» Action item:
Taking the listing below, restate word for word each line from the line with "(loc : BitVec" to the line with "(u.lock res).holder = some", ends included, and stop there.

» Material to process:
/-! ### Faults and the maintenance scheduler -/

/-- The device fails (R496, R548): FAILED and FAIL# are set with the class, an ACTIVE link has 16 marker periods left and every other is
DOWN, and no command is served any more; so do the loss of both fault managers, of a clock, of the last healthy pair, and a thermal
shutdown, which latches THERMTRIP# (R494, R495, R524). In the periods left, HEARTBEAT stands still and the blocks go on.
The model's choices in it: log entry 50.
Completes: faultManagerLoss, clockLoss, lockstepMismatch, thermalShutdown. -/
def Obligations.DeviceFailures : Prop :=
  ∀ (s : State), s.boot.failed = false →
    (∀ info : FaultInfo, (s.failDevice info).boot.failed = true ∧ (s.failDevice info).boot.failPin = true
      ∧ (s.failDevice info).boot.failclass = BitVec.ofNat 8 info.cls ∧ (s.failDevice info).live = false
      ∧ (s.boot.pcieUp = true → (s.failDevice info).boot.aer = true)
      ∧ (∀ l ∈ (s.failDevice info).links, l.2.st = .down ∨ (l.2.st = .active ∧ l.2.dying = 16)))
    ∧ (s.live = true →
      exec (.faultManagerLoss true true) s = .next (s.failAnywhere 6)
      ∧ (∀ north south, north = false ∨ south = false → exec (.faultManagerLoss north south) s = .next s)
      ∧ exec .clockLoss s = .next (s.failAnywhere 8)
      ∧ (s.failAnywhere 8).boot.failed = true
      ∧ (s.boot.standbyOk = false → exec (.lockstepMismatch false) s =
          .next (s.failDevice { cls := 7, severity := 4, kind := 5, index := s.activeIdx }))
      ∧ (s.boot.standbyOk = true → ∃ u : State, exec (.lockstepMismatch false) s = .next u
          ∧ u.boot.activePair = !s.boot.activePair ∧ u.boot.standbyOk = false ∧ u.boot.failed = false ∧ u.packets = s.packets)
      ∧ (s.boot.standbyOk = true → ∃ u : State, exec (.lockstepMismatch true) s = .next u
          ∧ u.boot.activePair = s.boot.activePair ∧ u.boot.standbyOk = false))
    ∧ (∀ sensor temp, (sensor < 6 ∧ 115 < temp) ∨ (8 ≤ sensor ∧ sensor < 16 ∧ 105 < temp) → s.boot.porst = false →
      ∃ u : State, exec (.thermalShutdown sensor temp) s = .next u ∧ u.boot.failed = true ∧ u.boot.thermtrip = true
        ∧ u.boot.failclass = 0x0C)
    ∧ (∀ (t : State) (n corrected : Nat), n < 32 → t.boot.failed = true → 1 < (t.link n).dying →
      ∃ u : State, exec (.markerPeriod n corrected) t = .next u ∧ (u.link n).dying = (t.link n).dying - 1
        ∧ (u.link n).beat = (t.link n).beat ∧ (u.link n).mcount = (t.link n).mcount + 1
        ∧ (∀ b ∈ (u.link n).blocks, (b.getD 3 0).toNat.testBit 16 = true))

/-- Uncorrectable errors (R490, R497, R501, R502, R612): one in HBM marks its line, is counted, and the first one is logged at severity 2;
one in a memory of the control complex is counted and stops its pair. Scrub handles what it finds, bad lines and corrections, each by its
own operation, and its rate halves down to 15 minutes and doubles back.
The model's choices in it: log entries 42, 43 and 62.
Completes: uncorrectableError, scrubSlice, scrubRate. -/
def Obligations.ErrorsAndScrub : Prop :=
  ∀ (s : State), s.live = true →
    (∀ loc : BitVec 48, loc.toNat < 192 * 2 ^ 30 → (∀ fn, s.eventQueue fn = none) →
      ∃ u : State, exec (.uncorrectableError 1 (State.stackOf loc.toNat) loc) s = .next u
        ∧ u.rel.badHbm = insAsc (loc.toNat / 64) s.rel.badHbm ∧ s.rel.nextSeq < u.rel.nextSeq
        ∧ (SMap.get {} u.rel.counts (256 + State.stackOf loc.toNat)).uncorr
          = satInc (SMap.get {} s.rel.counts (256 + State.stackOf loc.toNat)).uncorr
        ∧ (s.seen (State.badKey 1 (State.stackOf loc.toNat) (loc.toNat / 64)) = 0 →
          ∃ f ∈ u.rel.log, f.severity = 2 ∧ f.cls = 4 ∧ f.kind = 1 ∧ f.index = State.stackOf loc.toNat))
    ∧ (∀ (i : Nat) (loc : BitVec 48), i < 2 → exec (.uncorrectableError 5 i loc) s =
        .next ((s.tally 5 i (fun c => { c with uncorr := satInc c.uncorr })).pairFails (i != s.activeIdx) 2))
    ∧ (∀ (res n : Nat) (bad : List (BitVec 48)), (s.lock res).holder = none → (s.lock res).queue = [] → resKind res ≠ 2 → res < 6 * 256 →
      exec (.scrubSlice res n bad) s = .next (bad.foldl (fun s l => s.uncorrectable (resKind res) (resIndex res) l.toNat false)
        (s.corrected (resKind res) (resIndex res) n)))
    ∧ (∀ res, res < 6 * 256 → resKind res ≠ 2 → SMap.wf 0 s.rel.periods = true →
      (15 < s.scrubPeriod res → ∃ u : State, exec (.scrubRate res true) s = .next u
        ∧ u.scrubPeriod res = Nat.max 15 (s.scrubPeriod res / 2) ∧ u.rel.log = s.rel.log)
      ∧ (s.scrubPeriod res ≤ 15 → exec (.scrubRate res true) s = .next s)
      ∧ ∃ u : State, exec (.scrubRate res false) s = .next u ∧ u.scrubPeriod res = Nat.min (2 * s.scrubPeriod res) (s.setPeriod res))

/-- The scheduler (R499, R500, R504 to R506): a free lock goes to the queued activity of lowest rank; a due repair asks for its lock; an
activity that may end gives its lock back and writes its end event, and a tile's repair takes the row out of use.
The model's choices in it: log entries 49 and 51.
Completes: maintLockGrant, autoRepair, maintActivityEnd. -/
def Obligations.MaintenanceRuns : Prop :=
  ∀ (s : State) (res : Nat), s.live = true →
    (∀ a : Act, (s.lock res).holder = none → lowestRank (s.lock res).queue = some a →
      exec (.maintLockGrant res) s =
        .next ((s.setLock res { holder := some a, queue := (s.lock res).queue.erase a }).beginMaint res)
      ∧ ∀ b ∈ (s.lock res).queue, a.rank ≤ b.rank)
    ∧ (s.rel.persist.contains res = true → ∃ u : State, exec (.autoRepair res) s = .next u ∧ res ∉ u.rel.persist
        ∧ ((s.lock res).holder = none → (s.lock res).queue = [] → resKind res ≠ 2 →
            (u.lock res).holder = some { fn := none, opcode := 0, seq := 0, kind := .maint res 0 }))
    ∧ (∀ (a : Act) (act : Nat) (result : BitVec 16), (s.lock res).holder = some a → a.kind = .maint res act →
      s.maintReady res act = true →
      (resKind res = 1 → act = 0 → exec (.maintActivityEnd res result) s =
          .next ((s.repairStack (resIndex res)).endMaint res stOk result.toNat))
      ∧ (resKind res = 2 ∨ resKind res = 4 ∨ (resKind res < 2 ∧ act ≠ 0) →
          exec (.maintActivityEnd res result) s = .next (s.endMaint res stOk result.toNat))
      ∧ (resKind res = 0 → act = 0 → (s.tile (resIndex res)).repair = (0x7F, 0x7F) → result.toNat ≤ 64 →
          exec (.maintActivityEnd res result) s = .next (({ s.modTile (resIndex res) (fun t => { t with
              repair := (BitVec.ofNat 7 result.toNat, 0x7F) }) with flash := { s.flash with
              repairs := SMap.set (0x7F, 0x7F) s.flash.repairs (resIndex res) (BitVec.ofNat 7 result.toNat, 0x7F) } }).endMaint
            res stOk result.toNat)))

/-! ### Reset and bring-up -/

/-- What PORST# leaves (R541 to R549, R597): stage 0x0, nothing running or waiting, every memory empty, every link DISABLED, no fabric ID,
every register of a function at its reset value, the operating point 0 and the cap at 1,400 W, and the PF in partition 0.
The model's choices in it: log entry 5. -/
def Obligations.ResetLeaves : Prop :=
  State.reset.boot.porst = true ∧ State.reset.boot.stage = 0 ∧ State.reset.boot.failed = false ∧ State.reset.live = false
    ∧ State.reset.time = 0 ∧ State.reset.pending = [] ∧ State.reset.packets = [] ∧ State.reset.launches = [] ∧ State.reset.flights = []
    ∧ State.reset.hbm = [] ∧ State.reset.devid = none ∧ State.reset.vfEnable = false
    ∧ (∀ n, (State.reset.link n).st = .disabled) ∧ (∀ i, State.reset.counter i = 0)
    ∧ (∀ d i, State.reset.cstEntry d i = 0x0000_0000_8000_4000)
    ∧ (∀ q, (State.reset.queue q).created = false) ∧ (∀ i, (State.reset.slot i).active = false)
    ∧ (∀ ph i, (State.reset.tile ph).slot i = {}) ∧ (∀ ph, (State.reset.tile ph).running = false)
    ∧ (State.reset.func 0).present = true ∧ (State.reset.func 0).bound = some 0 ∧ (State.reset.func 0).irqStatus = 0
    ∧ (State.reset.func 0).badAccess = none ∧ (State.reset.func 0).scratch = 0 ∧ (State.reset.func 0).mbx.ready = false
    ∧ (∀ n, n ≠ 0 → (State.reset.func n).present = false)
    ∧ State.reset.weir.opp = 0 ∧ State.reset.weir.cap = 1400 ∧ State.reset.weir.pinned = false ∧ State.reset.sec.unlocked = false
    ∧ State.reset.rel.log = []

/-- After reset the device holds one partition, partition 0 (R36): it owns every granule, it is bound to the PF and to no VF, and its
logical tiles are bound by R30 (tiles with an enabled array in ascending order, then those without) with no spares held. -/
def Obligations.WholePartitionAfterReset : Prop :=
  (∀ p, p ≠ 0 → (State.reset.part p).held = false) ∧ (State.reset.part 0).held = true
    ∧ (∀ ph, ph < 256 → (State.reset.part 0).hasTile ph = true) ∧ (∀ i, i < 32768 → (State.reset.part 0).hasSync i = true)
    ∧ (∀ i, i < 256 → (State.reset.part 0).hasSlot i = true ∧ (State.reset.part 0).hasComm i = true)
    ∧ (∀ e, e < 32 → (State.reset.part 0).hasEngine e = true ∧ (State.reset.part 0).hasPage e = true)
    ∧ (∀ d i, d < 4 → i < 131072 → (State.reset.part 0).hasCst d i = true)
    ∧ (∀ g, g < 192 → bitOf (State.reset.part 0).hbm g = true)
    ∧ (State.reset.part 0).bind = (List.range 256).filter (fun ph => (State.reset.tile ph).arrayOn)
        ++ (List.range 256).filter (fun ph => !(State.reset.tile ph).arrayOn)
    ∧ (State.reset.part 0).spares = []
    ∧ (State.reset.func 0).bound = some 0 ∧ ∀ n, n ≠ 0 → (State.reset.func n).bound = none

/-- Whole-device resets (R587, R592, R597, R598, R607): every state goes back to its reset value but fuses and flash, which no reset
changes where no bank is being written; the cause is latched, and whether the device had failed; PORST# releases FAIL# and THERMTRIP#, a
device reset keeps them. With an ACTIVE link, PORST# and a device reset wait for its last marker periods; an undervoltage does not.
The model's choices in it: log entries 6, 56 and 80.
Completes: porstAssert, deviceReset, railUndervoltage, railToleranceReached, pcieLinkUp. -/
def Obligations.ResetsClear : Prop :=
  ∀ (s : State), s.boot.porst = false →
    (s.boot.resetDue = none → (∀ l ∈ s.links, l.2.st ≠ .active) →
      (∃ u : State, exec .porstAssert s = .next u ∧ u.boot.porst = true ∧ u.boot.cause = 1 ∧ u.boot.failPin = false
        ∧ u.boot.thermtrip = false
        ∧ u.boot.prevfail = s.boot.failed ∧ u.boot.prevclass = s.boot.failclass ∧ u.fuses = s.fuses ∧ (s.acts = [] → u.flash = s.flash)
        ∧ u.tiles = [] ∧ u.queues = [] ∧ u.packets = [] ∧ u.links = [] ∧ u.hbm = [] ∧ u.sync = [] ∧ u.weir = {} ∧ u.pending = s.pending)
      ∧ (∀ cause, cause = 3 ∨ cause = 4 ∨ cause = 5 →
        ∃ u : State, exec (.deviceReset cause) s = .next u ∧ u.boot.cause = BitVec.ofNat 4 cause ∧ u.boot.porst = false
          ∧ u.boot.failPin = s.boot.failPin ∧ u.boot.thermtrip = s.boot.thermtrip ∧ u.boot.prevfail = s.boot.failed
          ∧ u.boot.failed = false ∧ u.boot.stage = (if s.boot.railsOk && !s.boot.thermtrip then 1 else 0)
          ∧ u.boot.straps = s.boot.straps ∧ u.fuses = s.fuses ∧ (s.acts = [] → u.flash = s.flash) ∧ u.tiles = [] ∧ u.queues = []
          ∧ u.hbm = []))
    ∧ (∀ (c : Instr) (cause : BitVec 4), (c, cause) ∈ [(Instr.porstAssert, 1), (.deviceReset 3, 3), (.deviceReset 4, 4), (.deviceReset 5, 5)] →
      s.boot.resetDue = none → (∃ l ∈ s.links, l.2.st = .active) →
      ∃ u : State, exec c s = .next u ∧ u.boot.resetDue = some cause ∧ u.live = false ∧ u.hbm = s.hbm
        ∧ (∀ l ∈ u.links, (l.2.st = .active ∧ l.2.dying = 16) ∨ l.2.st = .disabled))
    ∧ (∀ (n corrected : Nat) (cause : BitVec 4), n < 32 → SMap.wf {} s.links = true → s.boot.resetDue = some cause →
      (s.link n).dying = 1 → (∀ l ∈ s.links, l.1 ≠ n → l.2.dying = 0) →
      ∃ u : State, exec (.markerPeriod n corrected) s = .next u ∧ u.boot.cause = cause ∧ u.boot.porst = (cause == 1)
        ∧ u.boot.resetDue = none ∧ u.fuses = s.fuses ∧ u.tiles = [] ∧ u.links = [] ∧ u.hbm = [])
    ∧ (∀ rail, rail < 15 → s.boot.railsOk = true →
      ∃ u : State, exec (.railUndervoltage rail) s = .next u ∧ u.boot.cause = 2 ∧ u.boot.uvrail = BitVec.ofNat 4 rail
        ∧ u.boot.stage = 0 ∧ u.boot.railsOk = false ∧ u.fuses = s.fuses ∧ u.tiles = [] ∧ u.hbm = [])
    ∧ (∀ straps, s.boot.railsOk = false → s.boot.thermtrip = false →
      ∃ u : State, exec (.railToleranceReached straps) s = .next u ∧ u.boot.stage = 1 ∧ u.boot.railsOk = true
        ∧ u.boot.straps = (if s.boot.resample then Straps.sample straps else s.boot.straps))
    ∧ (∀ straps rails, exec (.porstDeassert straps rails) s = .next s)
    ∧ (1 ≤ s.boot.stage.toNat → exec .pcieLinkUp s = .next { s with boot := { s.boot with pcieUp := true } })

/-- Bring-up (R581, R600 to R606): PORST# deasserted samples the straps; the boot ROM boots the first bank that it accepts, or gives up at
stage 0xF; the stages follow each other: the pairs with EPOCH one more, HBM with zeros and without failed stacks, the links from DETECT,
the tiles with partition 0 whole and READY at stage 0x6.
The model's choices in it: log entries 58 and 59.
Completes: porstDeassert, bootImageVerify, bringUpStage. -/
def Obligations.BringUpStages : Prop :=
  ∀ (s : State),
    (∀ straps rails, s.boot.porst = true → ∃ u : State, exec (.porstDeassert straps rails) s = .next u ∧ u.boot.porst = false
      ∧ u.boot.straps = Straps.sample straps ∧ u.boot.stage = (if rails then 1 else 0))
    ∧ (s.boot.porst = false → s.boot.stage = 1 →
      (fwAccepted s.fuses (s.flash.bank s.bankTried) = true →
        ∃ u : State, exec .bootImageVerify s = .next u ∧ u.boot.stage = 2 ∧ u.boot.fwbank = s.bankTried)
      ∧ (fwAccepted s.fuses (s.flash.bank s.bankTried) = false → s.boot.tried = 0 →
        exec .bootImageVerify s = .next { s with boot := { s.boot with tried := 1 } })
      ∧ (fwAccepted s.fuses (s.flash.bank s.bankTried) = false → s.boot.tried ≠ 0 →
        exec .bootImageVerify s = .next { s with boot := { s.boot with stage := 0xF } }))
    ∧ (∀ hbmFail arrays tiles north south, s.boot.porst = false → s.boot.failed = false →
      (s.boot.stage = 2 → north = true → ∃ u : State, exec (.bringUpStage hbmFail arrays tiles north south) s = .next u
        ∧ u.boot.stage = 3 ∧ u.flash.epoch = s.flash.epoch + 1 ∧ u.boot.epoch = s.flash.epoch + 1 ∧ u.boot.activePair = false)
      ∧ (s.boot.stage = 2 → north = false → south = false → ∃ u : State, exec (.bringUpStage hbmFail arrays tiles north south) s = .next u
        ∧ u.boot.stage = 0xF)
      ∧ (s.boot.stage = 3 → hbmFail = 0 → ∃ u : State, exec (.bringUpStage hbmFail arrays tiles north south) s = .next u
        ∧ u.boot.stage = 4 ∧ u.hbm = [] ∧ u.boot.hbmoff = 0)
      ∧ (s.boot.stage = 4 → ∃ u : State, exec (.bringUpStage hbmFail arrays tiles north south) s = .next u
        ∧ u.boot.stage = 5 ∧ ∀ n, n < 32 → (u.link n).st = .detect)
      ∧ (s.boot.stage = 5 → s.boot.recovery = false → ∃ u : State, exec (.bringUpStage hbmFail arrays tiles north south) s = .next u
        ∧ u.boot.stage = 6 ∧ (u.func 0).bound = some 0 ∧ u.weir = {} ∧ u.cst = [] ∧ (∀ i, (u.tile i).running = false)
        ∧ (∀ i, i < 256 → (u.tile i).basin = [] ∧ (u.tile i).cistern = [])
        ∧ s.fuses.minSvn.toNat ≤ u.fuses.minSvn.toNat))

» Exercise response:
    ∧ (∀ (i : Nat) (loc : BitVec 48), i < 2 → exec (.uncorrectableError 5 i loc) s =
        .next ((s.tally 5 i (fun c => { c with uncorr := satInc c.uncorr })).pairFails (i != s.activeIdx) 2))
    ∧ (∀ (res n : Nat) (bad : List (BitVec 48)), (s.lock res).holder = none → (s.lock res).queue = [] → resKind res ≠ 2 → res < 6 * 256 →
      exec (.scrubSlice res n bad) s = .next (bad.foldl (fun s l => s.uncorrectable (resKind res) (resIndex res) l.toNat false)
        (s.corrected (resKind res) (resIndex res) n)))
    ∧ (∀ res, res < 6 * 256 → resKind res ≠ 2 → SMap.wf 0 s.rel.periods = true →
      (15 < s.scrubPeriod res → ∃ u : State, exec (.scrubRate res true) s = .next u
        ∧ u.scrubPeriod res = Nat.max 15 (s.scrubPeriod res / 2) ∧ u.rel.log = s.rel.log)
      ∧ (s.scrubPeriod res ≤ 15 → exec (.scrubRate res true) s = .next s)
      ∧ ∃ u : State, exec (.scrubRate res false) s = .next u ∧ u.scrubPeriod res = Nat.min (2 * s.scrubPeriod res) (s.setPeriod res))

/-- The scheduler (R499, R500, R504 to R506): a free lock goes to the queued activity of lowest rank; a due repair asks for its lock; an
activity that may end gives its lock back and writes its end event, and a tile's repair takes the row out of use.
The model's choices in it: log entries 49 and 51.
Completes: maintLockGrant, autoRepair, maintActivityEnd. -/
def Obligations.MaintenanceRuns : Prop :=
  ∀ (s : State) (res : Nat), s.live = true →
    (∀ a : Act, (s.lock res).holder = none → lowestRank (s.lock res).queue = some a →
      exec (.maintLockGrant res) s =
        .next ((s.setLock res { holder := some a, queue := (s.lock res).queue.erase a }).beginMaint res)
      ∧ ∀ b ∈ (s.lock res).queue, a.rank ≤ b.rank)
    ∧ (s.rel.persist.contains res = true → ∃ u : State, exec (.autoRepair res) s = .next u ∧ res ∉ u.rel.persist
        ∧ ((s.lock res).holder = none → (s.lock res).queue = [] → resKind res ≠ 2 →
            (u.lock res).holder = some { fn := none, opcode := 0, seq := 0, kind := .maint res 0 }))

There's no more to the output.